◆ Exercise goal
Write out again, exactly, the lines of the listing below from the first one through the one that contains "pa := p, data", and no other lines.

◆ Records shown
-- ==== Sys2Proof/Machine/MemInstr.lean ====
section
/-! DEFINITION. Memory and synchronisation instructions of warps (12; 13 R266 to R271; 16 R318 to R321), and the steps
that perform what they issue. -/

namespace Sys2Proof.Machine

open Sys2Proof

/-! ## Accesses of an instruction -/

/-- One lane's access at a checked target. -/
def accessAt (t : Target) (lane reg n : Nat) (data data2 : Nat) : Option Access :=
  match t with
  | .home p => some { lane := lane, reg := reg, place := p, len := n, pa := p, data := data, data2 := data2 }
  | .main p pa slot =>
    some { lane := lane, reg := reg, place := p, len := n, pa := pa, pol := slot, data := data, data2 := data2 }
  | .cell die i pol ty =>
    some { lane := lane, reg := reg, place := cellBase die + 8 * i, len := n, pa := cellBase die + 8 * i, cell := true,
           pol := pol + 8 * ty, data := data, data2 := data2 }
  | .io _ => none
  | .nowhere => none

/-- The accesses of one lane: a 16-byte access outside the group store is two 8-byte halves (R248). -/
def laneAccesses (s : State) (q : Requester) (lane va n data data2 : Nat) : List Access :=
  if n = 16 ∧ regionOf va ≠ .group then
    (accessAt (targetOf s q va) lane 0 8 (data % 2 ^ 64) data2).toList ++
      (accessAt (targetOf s q (va + 8)) lane 1 8 (data / 2 ^ 64) data2).toList
  else (accessAt (targetOf s q va) lane 0 n data data2).toList

/-- The lanes' addresses, base + V[r][l] modulo 2^64 (R250). -/
def laneAddresses (c : Ctx) (r : Nat) (base : Word) (lanes : List Nat) : List (Nat × Nat) :=
  lanes.map fun l => (l, (base + laneVal c r l).toNat)

/-- The checks of R236 for the executing strand's accesses; a walk that main memory holds is waited for (R241). -/
def checked (s : State) (a : Acc) (n : Nat) (addrs : List Nat) : Res Unit := do
  let q := requester s s.focus.key
  await (!walksHeld s q n addrs) .memory
  passed (checkAccess s q a n addrs (curStrand s).exempt)

/-- Issue of an operation: a recorded one where it reaches a sibling cell (R314), else a plain one. -/
def issueLoadStore (before : Ctx) (s : State) (kind : OpKind) (dst : Nat) (accs : List Access) : Res State :=
  if accs.any fun a => a.cell then issueRecorded before s kind dst accs 1 else .ok (retire (issueOp s kind dst accs) 1)

/-- Several registers' lanes made pending. -/
def pendRegs (c : Ctx) (lanes : List Nat) : List Nat → Ctx
  | [] => c
  | r :: rest => pendRegs (pendLanes c r lanes) lanes rest

/-! ## Loads and stores (R250, R251) -/

/-- m.ld. -/
def execMLd (g z : BitVec 3) (d a sb : BitVec 6) (e : BitVec 1) (s : State) : Host.Outcome State Fault Refusal :=
  run s (do
    let n := sizeBytes z
    let rd ← vxD s d
    let last ← nextReg s rd (if n = 16 then 1 else 0)
    let ra ← vxA s a
    let base ← rdS s sb
    let lanes := activeLanes s g
    rdV s e [ra] lanes
    let regs := if n = 16 then [rd, last] else [rd]
    let addrs := laneAddresses (cur s) ra base lanes
    checked s .load n (addrs.map Prod.snd)
    freeV s regs lanes
    let q := requester s s.focus.key
    let accs := addrs.flatMap fun l => laneAccesses s q l.1 l.2 n 0 0
    issueLoadStore (cur s) (setCur s (pendRegs (cur s) lanes regs)) (.load n (sizeSigned z)) rd accs)

/-- m.st. -/
def execMSt (g z : BitVec 3) (d a sb : BitVec 6) (e : BitVec 1) (s : State) : Host.Outcome State Fault Refusal :=
  run s (do
    let n := sizeBytes z
    let rd ← vxD s d
    let last ← nextReg s rd (if n = 16 then 1 else 0)
    let ra ← vxA s a
    let base ← rdS s sb
    let lanes := activeLanes s g
    rdV s e (if n = 16 then [ra, rd, last] else [ra, rd]) lanes
    let c := cur s
    let addrs := laneAddresses c ra base lanes
    checked s .store n (addrs.map Prod.snd)
    awaitRel s
    let q := requester s s.focus.key
    let data := fun l => (laneVal c rd l).toNat + (if n = 16 then (laneVal c last l).toNat * 2 ^ 64 else 0)
    let accs := addrs.flatMap fun l => laneAccesses s q l.1 l.2 n (data l.1 % 2 ^ (8 * n)) 0
    issueLoadStore (cur s) s .store 0 accs)

/-- m.lds: one access for every active lane (R251). -/
def execMLds (g z : BitVec 3) (d sb : BitVec 6) (s : State) : Host.Outcome State Fault Refusal :=
  run s (do
    let n := sizeBytes z
    let rd ← vxD s d
    let last ← nextReg s rd (if n = 16 then 1 else 0)
    let lanes := activeLanes s g
    let base ← rdS s sb
    if lanes.isEmpty then .ok (retire s 1)
    else
      let regs := if n = 16 then [rd, last] else [rd]
      checked s .load n [base.toNat]
      freeV s regs lanes
      let q := requester s s.focus.key
      let accs := lanes.flatMap fun l => laneAccesses s q l base.toNat n 0 0
      issueLoadStore (cur s) (setCur s (pendRegs (cur s) lanes regs)) (.loadSplat n (sizeSigned z)) rd accs)

/-- The lanes of one pass whose accesses have all been performed are filled, and leave their operation. -/
def fillPass (c : Ctx) (o : MemOp) (pass : Nat) : Ctx :=
  let mine := fun a : Access => a.lane / 32 == pass
  let c := fillAll c o (o.accs.filter mine)
  let rest := o.accs.filter fun a => !mine a
  if rest.isEmpty then dropOp c o.id else replaceOp c { o with accs := rest }

/-- The steps of one pass of a load on sibling cells that are next at their cells. -/
def readyCells (s : State) (key : Nat) (o : MemOp) (pass : Nat) : List Nat :=
  (o.accs.zipIdx.filter fun e => e.1.cell && e.1.lane / 32 == pass && !e.1.done && stepReady s key o e.2 e.1).map Prod.snd

/-- LOAD_FILL (R250, R135): the accesses of a pass are performed and its lanes filled at one moment; while one may not
be performed yet, the fill is made later; in a replay each step on a cell is performed at its own turn. -/
def loadFill (s : State) (key id pass : Nat) : State :=
  let c := getCtx s key
  match findOp c id with
  | none => s
  | some o =>
    match o.kind with
    | .load _ _ | .loadSplat _ _ =>
      let idx := (o.accs.zipIdx.filter fun e => e.1.lane / 32 == pass).map Prod.snd
      if o.accs.zipIdx.all fun e => e.1.lane / 32 != pass || e.1.done || stepReady s key o e.2 e.1 then
        let s := performList s key id idx
        let c := getCtx s key
        match findOp c id with
        | none => s
        | some o => putCtx s key (fillPass c o pass)
      else
        again (if replays s key then performList s key id (readyCells s key o pass) else s)
          (.event .loadFill { who := ⟨key, o.slot⟩, id := id, sub := pass })
    | _ => s

/-! ## Atomics (R252, R253) -/

/-- The scopes of R253. -/
def scopeWorkgroup : Nat := 1
def scopeDie : Nat := 2
def scopePackage : Nat := 3

/-- An atomic form: function `f` of `atomicOp`, its scope, and whether it is m.cas. -/
def atomicForm (f scope : Nat) (g : BitVec 3) (z : BitVec 1) (d a sb : BitVec 6) (s : State) : Res State := do
  let n := if z = 0 then 4 else 8
  let rd ← vxD s d
  let last ← nextReg s rd (if f = 9 then 1 else 0)
  let ra ← vxA s a
  let base ← rdS s sb
  let lanes := activeLanes s g
  rdV s 0 (if f = 9 then [ra, rd, last] else [ra, rd]) lanes
  let c := cur s
  let addrs := laneAddresses c ra base lanes
  checked s .atomic n (addrs.map Prod.snd)
  freeV s [rd] lanes
  awaitRel s
  let q := requester s s.focus.key
  let cut := fun r l => (laneVal c r l).toNat % 2 ^ (8 * n)
  let accs := addrs.flatMap fun l => laneAccesses s q l.1 l.2 n (cut (if f = 9 then last else rd) l.1) (cut rd l.1)
  issueRecorded (cur s) (setCur s (pendLanes c rd lanes)) (.atomic f n scope) rd accs 1

/-- ATOMIC_STEP (R252, R123): one indivisible step at a location, once it may be performed. -/
def atomicStep (s : State) (key id i : Nat) : State :=
  let c := getCtx s key
  match findOp c id with
  | none => s
  | some o =>
    match o.kind, o.accs[i]? with
    | .atomic _ _ _, some a | .scalarAtomic _, some a =>
      if a.done then s
      else if stepReady s key o i a then
        let s := performAt s key id i
        match o.kind with
        | .atomic _ _ _ => finishOp s key id
        | _ => s
      else again s (.event .atomicStep { who := ⟨key, o.slot⟩, id := id, sub := i })
    | _, _ => s

/-- SCALAR_FILL (02 R36): the value of a scalar load or atomic arrives. -/
def scalarFill (s : State) (key id : Nat) : State :=
  let c := getCtx s key
  match findOp c id with
  | none => s
  | some o =>
    let retry := again s (.event .scalarFill { who := ⟨key, o.slot⟩, id := id })
    match o.kind with
    | .scalarLoad _ _ =>
      if o.accs.zipIdx.all fun e => e.1.done || stepReady s key o e.2 e.1 then
        finishOp (performList s key id (List.range o.accs.length)) key id
      else retry
    | .scalarAtomic _ => if o.accs.all fun a => a.done then finishOp s key id else retry
    | _ => s

/-! ## Barrier words (R254 to R258; 13 R266 to R271) -/

/-- The address of m.arrive and m.wait (R255). -/
def barrierAddress (base : Word) (i : BitVec 10) : Word := base + 8 * sxField i

/-- The checks of R255. -/
def checkBarrier (s : State) (b : Word) : Res Unit :=
  if regionOf b.toNat ≠ .group then .error (.trap 0x0C b 0) else checked s .barrier 8 [b.toNat]

/-- m.arrive (R256). -/
def execMArrive (g : BitVec 3) (d a : BitVec 6) (i : BitVec 10) (s : State) : Host.Outcome State Fault Refusal :=
  run s (guarded g (fun s => do
    let x ← rdS s a
    let b := barrierAddress x i
    checkBarrier s b
    freeS s d
    awaitRel s
    let accs := laneAccesses s (requester s s.focus.key) 0 b.toNat 8 0 0
    let c := cur s
    let old := getS c d.toNat
    issueRecorded (cur s) (setCur s (putS c d.toNat { old with fill := .pending })) .arrive d.toNat accs 1) s)

/-- ARRIVAL_STEP (R256). -/
def arrivalStep (s : State) (key id : Nat) : State :=
  let c := getCtx s key
  match findOp c id with
  | none => s
  | some o =>
    if o.kind = .arrive then
      if o.accs.zipIdx.all fun e => e.1.done || stepReady s key o e.2 e.1 then
        finishOp (performList s key id (List.range o.accs.length)) key id
      else again s (.event .arrivalStep { who := ⟨key, o.slot⟩, id := id })
    else s

/-- The phase of a barrier word. -/
def phaseOf (w : Nat) : Nat := w / 2 ^ 32 % 2 ^ 16

/-- A park-table entry is one of a quad's reserved entries: 32 to 39, two for each quad (13 R266). -/
def reservedEntries (quad : Nat) : List Nat := [32 + 2 * quad, 33 + 2 * quad]

/-- The entry that a request gets (13 R267): one that holds the same warp, doubleword and token, the lowest free
shared one, or a reserved one for the head of the refusal queue. -/
def parkEntry (c : Core) (key token dw : Nat) : Option Nat :=
  let quad := keyQuad key
  let used := fun i => (mapGet ({} : Park) c.park i).valid
  match listFind (fun e : Nat × Park => e.2.valid && e.2.quad.toNat == quad && e.2.slot.toNat == key % 16 &&
      e.2.token.toNat == token && e.2.dw.toNat == dw) c.park with
  | some e => some e.1
  | none =>
    match listFind (fun i => !used i) (List.range 32) with
    | some i => some i
    | none =>
      if (getQuad c quad).refusals.head? = some key then listFind (fun i => !used i) (reservedEntries quad) else none

/-- The strand is parked in an entry, and its warp leaves the refusal queue (13 R267, R269). -/
def parkIn (c : Core) (i key slot token dw : Nat) : Core :=
  let e := mapGet ({} : Park) c.park i
  let e : Park :=
    { valid := true, rsv := decide (32 ≤ i), quad := BitVec.ofNat 2 (keyQuad key), slot := BitVec.ofNat 4 (key % 16),
      strands := e.strands ||| BitVec.ofNat 8 (2 ^ slot), token := BitVec.ofNat 16 token, dw := BitVec.ofNat 14 dw }
  let q := getQuad c (keyQuad key)
  putQuad { c with park := mapPut {} c.park i e } (keyQuad key)
    { q with refusals := q.refusals.filter fun k => k != key }

/-- A warp joins its quad's refusal queue (13 R269). -/
def refuseIn (c : Core) (key : Nat) : Core :=
  let q := getQuad c (keyQuad key)
  if q.refusals.contains key then c else putQuad c (keyQuad key) { q with refusals := q.refusals ++ [key] }

/-- A request for a park-table entry by the executing strand; a parked strand gives its pin back at once (13 R267), and a
refused one is made ready to ask again by a later step (R269). -/
def requestPark (s : State) (token place : Nat) : State :=
  let key := s.focus.key
  let core := (place - 2 ^ 56) / 131072
  let dw := (place - 2 ^ 56) % 131072 / 8
  let c := getCore s core
  match parkEntry c key token dw with
  | some i =>
    let t := putCore s core (parkIn c i key s.focus.slot token dw)
    hold (setStrand t { curStrand t with pinned := false, pinBack := true, inWait := true }) .barrier
  | none =>
    let t := putCore s core (refuseIn c key)
    later (hold (setStrand t { curStrand t with inWait := true }) .refused) (.event .parkRetry { who := s.focus })

/-- The window offset of a group-store home, for the record of a completed m.wait (24 R474). -/
def windowOffset (s : State) (key place : Nat) : Nat := (place - 2 ^ 56) % 131072 - (wgOf s key).gbase

/-- A strand's m.wait completes: it leaves the park table and goes on. -/
def completeWait (s : State) (place : Nat) : State :=
  let s := releasePark s s.focus.key (2 ^ s.focus.slot)
  completeRecorded s 1 ⟨5, windowOffset s s.focus.key place, s.focus⟩ 0

/-- The access by which an m.wait reads its word: a load of the strand, after its earlier accesses to those bytes (R247). -/
def waitAccess (p : Nat) : Access := { place := p, len := 8, pa := p }

/-- Whether the executing strand's m.wait may read its word. -/
def waitReady (s : State) (p : Nat) : Bool :=
  accessReady s (cur s) (newOp s (.scalarLoad 8 false) 0 [waitAccess p]) 0 (waitAccess p)

/-- The word at a place as some strands of a warp read it, under the stores that they see, and whether it is poisoned. -/
def barrierWord (s : State) (key : Nat) (slots : List Nat) (p : Nat) : Nat × Bool :=
  loadBytes s (seenOps (fun o => slots.any fun k => o.order.getLsbD k) (getCtx s key).ops) p 8 p 0

/-- A strand whose m.wait is turned off by its guard no longer waits in it (13 R269). -/
def leaveWait (s : State) : State :=
  if (curStrand s).inWait then releasePark s s.focus.key (2 ^ s.focus.slot) else s

/-- The trap of an m.wait that meets poisoned bytes (R257, 21 R417). -/
def waitPoison (s : State) (b : Word) : State := trapHere s 0x14 b 0x400000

◆ Response
-- ==== Sys2Proof/Machine/MemInstr.lean ====
section
/-! DEFINITION. Memory and synchronisation instructions of warps (12; 13 R266 to R271; 16 R318 to R321), and the steps
that perform what they issue. -/

namespace Sys2Proof.Machine

open Sys2Proof

/-! ## Accesses of an instruction -/

/-- One lane's access at a checked target. -/
def accessAt (t : Target) (lane reg n : Nat) (data data2 : Nat) : Option Access :=
  match t with
  | .home p => some { lane := lane, reg := reg, place := p, len := n, pa := p, data := data, data2 := data2 }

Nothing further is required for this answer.